Here is an edited transcript of that conversation.

What’s a customer getting for their money when they buy Cisco Kinetic?

As a whole, the platform enables three core, functional capabilities. It allows you to easily and automatically extract data, and how we do that is we ship a library of automated connectors that help you extract data from various data pipes, put it into a model – whether it’s CoAP or MQTT or whatever the flavor that works for you.

The platform is a combination of cloud-based software and on-prem software with our router and gateway solutions. The second thing it allows you to do because of the bundling with our gateways, is the flexibility to do edge computing of your data, or as near to the edge as possible. A typical oil rig will have 30,000 sensors on it, talking back to the cloud so that you can do historical analysis and predictive analytics. But other kinds of data on the rig could be something like “hey, this particular component is over-rotating by 2,000 percent” You don’t want to wait and send that stream of data back to the cloud, have an alert sent back down to the oil right that says “slow this down.” So most companies want the flexibility of working in the cloud, at the edge or anywhere in between.

The last core capability of the platform is to move and categorize your data based on policy, and share your data based on policy. If I own a factory, and I have a robotic arm in my factory, that robotic arm is collecting a lot of data. I want to share that data back to the maker of that robotic arm, because I want them to be able to do remote monitoring and diagnostics. But here’s the thing I don’t want to do: I don’t want to send data back to that robotic arm manufacturer that could reveal potentially proprietary things about what I’m doing.

How do instructions move around the network, and what kind of network complexity can users expect from Kinetic?

When customers implement Kinetic, they will typically include, depending on how big the customer is; somewhere between five and upwards of a dozen gateways, they will hook up their devices to those gateways.
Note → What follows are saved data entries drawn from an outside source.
/-- Every chunk but the last is full. -/
theorem mem_dropLast_chunks {c : Bits} {w : Word} (h : w ∈ (chunks c).dropLast) :
    (w.extractLsb' 16 5).toNat = 16 := by
  induction c using chunks_induction with
  | nil => cases h
  | step c hc ih =>
    rw [chunks_step hc] at h
    by_cases hrest : c.drop 16 = []
    · rw [hrest, chunks_nil] at h
      cases h
    · have hlong : 16 < c.length := by simpa using hrest
      rw [List.dropLast_cons_of_ne_nil (by simp [chunks_step hrest])] at h
      rcases List.mem_cons.mp h with rfl | h
      · rw [bitsWord_count _ (List.length_take_le 16 c), List.length_take]
        omega
      · exact ih h

/-- The fields of a BITS word (R75): its low 24 bits are those of form B. -/
theorem bitsWord_fields {b : Bits} (hb : bitsWf b = true) :
    (bitsWord b).extractLsb' 24 8 = 0x81#8 ∧ (bitsWord b).extractLsb' 21 3 = 0#3 ∧
    1 ≤ ((bitsWord b).extractLsb' 16 5).toNat ∧ ((bitsWord b).extractLsb' 16 5).toNat ≤ 16 ∧
    ∀ k, k + ((bitsWord b).extractLsb' 16 5).toNat < 16 → (bitsWord b).getLsbD k = false := by
  obtain ⟨hlo, hhi⟩ := bitsWf_iff.mp hb
  have hop : operandB b = (bitsWord b).extractLsb' 0 24 := (extractLsb'_append_low _ _).symm
  obtain ⟨hres, -, hzero, -⟩ := (operandB_eq_iff hhi).mp hop
  rw [bitsWord_count b hhi]
  exact ⟨extractLsb'_append_high _ _, hres, hlo, hhi, unusedZero_iff.mp hzero⟩

/-- Settles O22, each part by induction along Chunks. -/
theorem chunksCarryTheCode : Obligations.ChunksCarryTheCode := by
  refine fun c _ => ⟨length_chunks c, flatMap_bitsOf_chunks c, fun w hw => ?_,
    fun w => mem_dropLast_chunks⟩
  obtain ⟨b, hb, rfl⟩ := mem_chunks hw
  exact bitsWord_fields hb

end Sys2Proof.Proofs

/-! ## Decode is total (R92)

Every legal word carries the fields of a well-formed command of its opcode, so `decode_ok_iff` decodes it; with
`legalWord_of_decode_ok`, the legal words are exactly those that decode. -/

namespace Sys2Proof.Proofs

open Sys2Proof.Machine Sys2Proof.Safety Sys2Proof.Laws

variable {w : Word} {i : Instr} {op : Byte}

/-- A word decodes to the well-formed command whose opcode and operand field it carries. -/
theorem decode_ok_of_fields (hwf : i.wf = true) (ho : opcodeOf i = opcodeByte w)
    (hop : operandOf i = w.extractLsb' 0 24) : decode w = .ok i :=
  decode_ok_iff.mpr ⟨hwf, encode_eq_iff.mpr ⟨ho, hop⟩⟩

/-! ### A command for each opcode of a form -/

theorem formS_command (h : op ∈ formS) (sym : Symbol) :
    ∃ i : Instr, i.wf = true ∧ opcodeOf i = op ∧ operandOf i = operandS sym := by
  simp only [formS, List.mem_cons, List.not_mem_nil, or_false] at h
  rcases h with rfl | rfl | rfl | rfl
  exacts [⟨.cnt sym, rfl, rfl, rfl⟩, ⟨.enc sym, rfl, rfl, rfl⟩, ⟨.lsym sym, rfl, rfl, rfl⟩,
    ⟨.qfreq sym, rfl, rfl, rfl⟩]

theorem formB_command (h : op ∈ formB) {b : Bits} (hb : bitsWf b = true) :
    ∃ i : Instr, i.wf = true ∧ opcodeOf i = op ∧ operandOf i = operandB b := by
  simp only [formB, List.mem_cons, List.not_mem_nil, or_false] at h
  rcases h with rfl | rfl
  exacts [⟨.dbit b, hb, rfl, rfl⟩, ⟨.lbit b, hb, rfl, rfl⟩]

theorem formT_command (h : op ∈ formT) (tag : BitVec 16) :
    ∃ i : Instr, i.wf = true ∧ opcodeOf i = op ∧ operandOf i = operandT tag := by
  obtain rfl := List.mem_singleton.mp h
  exact ⟨.sync tag, rfl, rfl, rfl⟩

theorem formZ_command (h : op ∈ formZ) :
    ∃ i : Instr, i.wf = true ∧ opcodeOf i = op ∧ operandOf i = 0#24 := by
  simp only [formZ, List.mem_cons, List.not_mem_nil, or_false] at h
  rcases h with rfl | rfl | rfl | rfl | rfl | rfl | rfl
  exacts [⟨.clr, rfl, rfl, rfl⟩, ⟨.bld, rfl, rfl, rfl⟩, ⟨.gen, rfl, rfl, rfl⟩,
    ⟨.dend, rfl, rfl, rfl⟩, ⟨.lcom, rfl, rfl, rfl⟩, ⟨.lend, rfl, rfl, rfl⟩, ⟨.dump, rfl, rfl, rfl⟩]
Each gateway will manage a set number of devices. We have an agent on that gateway that allows us to push and pull data, and it’s the agent that has the out-of-the-box libraries for extraction, so we go in, and you tell us what the devices from which you want to get data, and we will install the agent with the right settings from our library. It’s on that gateway where we do the edge computing, if you want it, and it’s all managed and configurable via the cloud.